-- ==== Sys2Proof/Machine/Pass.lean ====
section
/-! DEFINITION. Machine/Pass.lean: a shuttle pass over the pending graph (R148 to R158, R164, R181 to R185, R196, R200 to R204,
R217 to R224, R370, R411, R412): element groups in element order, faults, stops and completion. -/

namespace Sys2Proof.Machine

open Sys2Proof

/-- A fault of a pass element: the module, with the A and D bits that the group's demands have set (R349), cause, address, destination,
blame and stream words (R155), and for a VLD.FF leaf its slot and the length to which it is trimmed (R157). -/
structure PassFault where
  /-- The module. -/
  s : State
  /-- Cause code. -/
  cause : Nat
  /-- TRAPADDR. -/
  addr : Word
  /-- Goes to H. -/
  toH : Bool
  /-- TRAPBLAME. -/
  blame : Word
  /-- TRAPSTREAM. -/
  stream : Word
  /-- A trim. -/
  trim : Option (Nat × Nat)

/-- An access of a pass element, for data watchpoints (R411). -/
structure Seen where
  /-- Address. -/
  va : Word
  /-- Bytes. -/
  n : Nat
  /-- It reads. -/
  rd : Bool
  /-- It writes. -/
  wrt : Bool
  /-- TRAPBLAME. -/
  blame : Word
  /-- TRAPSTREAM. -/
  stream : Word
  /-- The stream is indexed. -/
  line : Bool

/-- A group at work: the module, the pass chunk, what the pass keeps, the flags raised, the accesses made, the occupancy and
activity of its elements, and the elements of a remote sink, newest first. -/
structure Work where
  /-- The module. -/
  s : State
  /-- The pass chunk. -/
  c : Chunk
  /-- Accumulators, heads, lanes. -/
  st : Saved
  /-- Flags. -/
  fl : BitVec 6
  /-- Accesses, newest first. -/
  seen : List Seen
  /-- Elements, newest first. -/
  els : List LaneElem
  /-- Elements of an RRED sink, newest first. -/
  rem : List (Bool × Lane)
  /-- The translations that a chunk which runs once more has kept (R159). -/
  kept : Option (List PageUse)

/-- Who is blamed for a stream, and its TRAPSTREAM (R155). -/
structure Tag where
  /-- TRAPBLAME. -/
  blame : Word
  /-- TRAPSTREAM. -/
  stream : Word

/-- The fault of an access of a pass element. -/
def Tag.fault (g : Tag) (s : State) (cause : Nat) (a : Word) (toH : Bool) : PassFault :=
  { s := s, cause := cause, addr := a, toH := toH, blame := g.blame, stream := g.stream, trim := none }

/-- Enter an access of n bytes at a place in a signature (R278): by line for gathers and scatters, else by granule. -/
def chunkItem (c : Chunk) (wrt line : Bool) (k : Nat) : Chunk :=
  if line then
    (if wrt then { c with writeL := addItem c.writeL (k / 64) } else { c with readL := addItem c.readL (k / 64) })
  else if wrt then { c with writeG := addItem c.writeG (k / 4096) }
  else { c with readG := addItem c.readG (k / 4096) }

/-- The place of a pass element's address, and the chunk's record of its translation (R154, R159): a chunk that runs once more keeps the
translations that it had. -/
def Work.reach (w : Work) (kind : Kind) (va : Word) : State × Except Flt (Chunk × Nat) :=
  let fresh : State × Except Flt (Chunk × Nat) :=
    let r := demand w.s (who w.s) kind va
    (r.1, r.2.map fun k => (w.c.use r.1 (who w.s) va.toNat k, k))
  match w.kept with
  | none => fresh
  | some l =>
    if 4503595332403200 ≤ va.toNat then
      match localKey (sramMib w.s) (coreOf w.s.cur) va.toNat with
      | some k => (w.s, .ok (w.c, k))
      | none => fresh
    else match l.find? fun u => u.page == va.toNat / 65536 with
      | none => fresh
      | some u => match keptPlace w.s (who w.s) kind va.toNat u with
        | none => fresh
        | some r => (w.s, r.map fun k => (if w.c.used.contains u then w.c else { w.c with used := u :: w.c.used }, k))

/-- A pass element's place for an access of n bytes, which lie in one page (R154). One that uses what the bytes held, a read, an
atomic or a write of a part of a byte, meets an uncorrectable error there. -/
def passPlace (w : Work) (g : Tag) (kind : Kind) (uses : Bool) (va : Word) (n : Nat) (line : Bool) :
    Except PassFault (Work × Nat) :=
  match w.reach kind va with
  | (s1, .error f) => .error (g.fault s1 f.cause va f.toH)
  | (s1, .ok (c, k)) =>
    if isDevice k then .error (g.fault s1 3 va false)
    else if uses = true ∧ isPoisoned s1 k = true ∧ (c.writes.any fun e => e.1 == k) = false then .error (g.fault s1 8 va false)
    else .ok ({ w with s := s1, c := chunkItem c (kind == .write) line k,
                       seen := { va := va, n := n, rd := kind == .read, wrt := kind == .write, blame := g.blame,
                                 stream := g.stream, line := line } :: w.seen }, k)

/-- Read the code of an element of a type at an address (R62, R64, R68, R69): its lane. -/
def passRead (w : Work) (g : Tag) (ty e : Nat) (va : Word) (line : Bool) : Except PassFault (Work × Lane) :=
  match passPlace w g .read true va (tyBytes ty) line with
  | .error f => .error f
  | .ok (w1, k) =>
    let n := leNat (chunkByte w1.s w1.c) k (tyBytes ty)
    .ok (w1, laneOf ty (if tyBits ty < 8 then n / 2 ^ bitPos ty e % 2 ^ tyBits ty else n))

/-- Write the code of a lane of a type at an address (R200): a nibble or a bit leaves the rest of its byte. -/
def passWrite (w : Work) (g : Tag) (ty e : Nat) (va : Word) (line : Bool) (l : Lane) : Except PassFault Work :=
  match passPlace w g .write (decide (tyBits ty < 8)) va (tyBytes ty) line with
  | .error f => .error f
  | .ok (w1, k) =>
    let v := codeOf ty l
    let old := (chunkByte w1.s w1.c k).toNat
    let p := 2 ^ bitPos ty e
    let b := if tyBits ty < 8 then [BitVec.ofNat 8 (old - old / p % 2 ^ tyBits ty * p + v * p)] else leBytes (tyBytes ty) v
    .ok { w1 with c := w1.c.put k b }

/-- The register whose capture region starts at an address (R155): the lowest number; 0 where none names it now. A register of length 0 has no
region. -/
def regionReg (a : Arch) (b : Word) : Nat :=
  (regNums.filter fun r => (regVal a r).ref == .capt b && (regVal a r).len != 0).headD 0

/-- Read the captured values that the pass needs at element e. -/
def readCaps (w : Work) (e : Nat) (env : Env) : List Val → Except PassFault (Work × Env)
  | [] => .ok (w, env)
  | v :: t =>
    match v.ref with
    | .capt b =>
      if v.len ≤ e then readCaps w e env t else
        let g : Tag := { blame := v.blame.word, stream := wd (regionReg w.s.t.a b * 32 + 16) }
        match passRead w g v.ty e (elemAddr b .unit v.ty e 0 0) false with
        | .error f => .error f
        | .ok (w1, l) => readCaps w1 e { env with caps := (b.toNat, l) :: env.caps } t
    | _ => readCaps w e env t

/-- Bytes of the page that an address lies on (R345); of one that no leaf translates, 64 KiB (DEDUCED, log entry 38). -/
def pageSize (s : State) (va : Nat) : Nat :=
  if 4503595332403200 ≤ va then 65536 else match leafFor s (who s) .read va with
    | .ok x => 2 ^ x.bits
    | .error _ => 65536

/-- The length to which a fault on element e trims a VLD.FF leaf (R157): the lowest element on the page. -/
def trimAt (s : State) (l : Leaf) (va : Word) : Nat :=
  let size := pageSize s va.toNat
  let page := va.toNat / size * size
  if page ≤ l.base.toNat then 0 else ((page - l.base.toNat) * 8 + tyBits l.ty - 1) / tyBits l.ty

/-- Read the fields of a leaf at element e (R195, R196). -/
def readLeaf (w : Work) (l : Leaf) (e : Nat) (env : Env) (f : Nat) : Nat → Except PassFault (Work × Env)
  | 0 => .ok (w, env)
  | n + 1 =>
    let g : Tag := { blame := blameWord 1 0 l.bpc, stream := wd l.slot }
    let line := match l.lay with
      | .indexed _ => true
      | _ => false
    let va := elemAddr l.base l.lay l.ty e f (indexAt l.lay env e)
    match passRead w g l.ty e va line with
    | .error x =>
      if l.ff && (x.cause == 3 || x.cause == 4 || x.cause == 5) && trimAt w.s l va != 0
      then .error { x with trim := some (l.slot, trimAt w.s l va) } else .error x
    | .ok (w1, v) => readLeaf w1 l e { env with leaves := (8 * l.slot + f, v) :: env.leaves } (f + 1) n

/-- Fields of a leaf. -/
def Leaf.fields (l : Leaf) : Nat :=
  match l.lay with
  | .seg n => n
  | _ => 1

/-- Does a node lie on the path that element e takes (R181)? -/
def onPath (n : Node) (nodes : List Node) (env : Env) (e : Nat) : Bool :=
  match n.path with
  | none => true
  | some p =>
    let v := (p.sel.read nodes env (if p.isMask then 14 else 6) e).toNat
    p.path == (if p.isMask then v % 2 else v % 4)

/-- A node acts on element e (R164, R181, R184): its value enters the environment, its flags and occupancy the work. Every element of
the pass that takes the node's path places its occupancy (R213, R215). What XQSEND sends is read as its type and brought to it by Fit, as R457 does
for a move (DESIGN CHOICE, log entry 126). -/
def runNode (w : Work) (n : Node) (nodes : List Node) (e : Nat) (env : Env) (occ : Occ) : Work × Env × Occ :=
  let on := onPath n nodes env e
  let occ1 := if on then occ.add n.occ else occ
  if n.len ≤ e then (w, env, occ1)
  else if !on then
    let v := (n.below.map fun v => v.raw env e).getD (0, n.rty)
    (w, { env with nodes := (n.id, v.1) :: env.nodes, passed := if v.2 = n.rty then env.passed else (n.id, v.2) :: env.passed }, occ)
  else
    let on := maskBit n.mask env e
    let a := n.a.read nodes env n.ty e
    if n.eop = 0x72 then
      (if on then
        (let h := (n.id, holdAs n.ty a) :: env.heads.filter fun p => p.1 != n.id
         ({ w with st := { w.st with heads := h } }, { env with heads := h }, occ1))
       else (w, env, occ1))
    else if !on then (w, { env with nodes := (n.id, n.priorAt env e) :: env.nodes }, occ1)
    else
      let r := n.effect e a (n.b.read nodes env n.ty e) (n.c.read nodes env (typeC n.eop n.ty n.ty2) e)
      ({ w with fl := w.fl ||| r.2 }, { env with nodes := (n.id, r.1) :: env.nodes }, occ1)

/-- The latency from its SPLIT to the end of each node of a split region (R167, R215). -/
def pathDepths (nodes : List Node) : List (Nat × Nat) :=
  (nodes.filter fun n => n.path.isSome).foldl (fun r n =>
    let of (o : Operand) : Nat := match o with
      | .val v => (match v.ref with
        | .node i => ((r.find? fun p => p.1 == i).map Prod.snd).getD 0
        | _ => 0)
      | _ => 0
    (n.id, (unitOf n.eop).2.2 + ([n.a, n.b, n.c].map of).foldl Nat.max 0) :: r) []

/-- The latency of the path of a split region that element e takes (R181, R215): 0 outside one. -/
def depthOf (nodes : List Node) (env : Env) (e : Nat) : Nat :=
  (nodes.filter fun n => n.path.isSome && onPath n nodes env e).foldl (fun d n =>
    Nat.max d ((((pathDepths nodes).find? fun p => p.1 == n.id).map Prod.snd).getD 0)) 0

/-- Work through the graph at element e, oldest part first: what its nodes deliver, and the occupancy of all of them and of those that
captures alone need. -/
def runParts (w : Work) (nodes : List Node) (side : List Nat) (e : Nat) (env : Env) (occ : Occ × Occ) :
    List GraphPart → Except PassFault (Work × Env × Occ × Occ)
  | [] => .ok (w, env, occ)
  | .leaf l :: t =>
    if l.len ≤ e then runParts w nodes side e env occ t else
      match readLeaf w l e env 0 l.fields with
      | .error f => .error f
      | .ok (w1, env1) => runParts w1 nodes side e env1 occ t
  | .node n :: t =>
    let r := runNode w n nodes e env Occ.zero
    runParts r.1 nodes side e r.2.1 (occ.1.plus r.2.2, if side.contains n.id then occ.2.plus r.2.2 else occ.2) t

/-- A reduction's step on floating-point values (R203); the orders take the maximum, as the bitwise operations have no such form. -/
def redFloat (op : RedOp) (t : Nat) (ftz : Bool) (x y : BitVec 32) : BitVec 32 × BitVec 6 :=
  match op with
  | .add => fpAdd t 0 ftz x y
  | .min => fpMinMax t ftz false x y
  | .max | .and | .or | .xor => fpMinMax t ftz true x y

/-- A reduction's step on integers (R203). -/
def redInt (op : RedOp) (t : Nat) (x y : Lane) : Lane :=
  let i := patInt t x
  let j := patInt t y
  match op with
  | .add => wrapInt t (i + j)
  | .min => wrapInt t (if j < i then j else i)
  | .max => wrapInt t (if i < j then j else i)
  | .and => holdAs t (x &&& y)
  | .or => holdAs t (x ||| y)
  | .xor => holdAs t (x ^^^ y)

WHAT IS REQUIRED:
Could you reproduce exactly the lines of the entries above, from the one with "(regNums.filter fun r" through the one with "match passRead w g l.ty e va line with", and nothing else?

WRITTEN SOLUTION:
  (regNums.filter fun r => (regVal a r).ref == .capt b && (regVal a r).len != 0).headD 0

/-- Read the captured values that the pass needs at element e. -/
def readCaps (w : Work) (e : Nat) (env : Env) : List Val → Except PassFault (Work × Env)
  | [] => .ok (w, env)
  | v :: t =>
    match v.ref with
    | .capt b =>
      if v.len ≤ e then readCaps w e env t else
        let g : Tag := { blame := v.blame.word, stream := wd (regionReg w.s.t.a b * 32 + 16) }
        match passRead w g v.ty e (elemAddr b .unit v.ty e 0 0) false with
        | .error f => .error f
        | .ok (w1, l) => readCaps w1 e { env with caps := (b.toNat, l) :: env.caps } t
    | _ => readCaps w e env t

/-- Bytes of the page that an address lies on (R345); of one that no leaf translates, 64 KiB (DEDUCED, log entry 38). -/
def pageSize (s : State) (va : Nat) : Nat :=
  if 4503595332403200 ≤ va then 65536 else match leafFor s (who s) .read va with
    | .ok x => 2 ^ x.bits
    | .error _ => 65536

/-- The length to which a fault on element e trims a VLD.FF leaf (R157): the lowest element on the page. -/
def trimAt (s : State) (l : Leaf) (va : Word) : Nat :=
  let size := pageSize s va.toNat
  let page := va.toNat / size * size
  if page ≤ l.base.toNat then 0 else ((page - l.base.toNat) * 8 + tyBits l.ty - 1) / tyBits l.ty

/-- Read the fields of a leaf at element e (R195, R196). -/
def readLeaf (w : Work) (l : Leaf) (e : Nat) (env : Env) (f : Nat) : Nat → Except PassFault (Work × Env)
  | 0 => .ok (w, env)
  | n + 1 =>
    let g : Tag := { blame := blameWord 1 0 l.bpc, stream := wd l.slot }
    let line := match l.lay with
      | .indexed _ => true
      | _ => false
    let va := elemAddr l.base l.lay l.ty e f (indexAt l.lay env e)
    match passRead w g l.ty e va line with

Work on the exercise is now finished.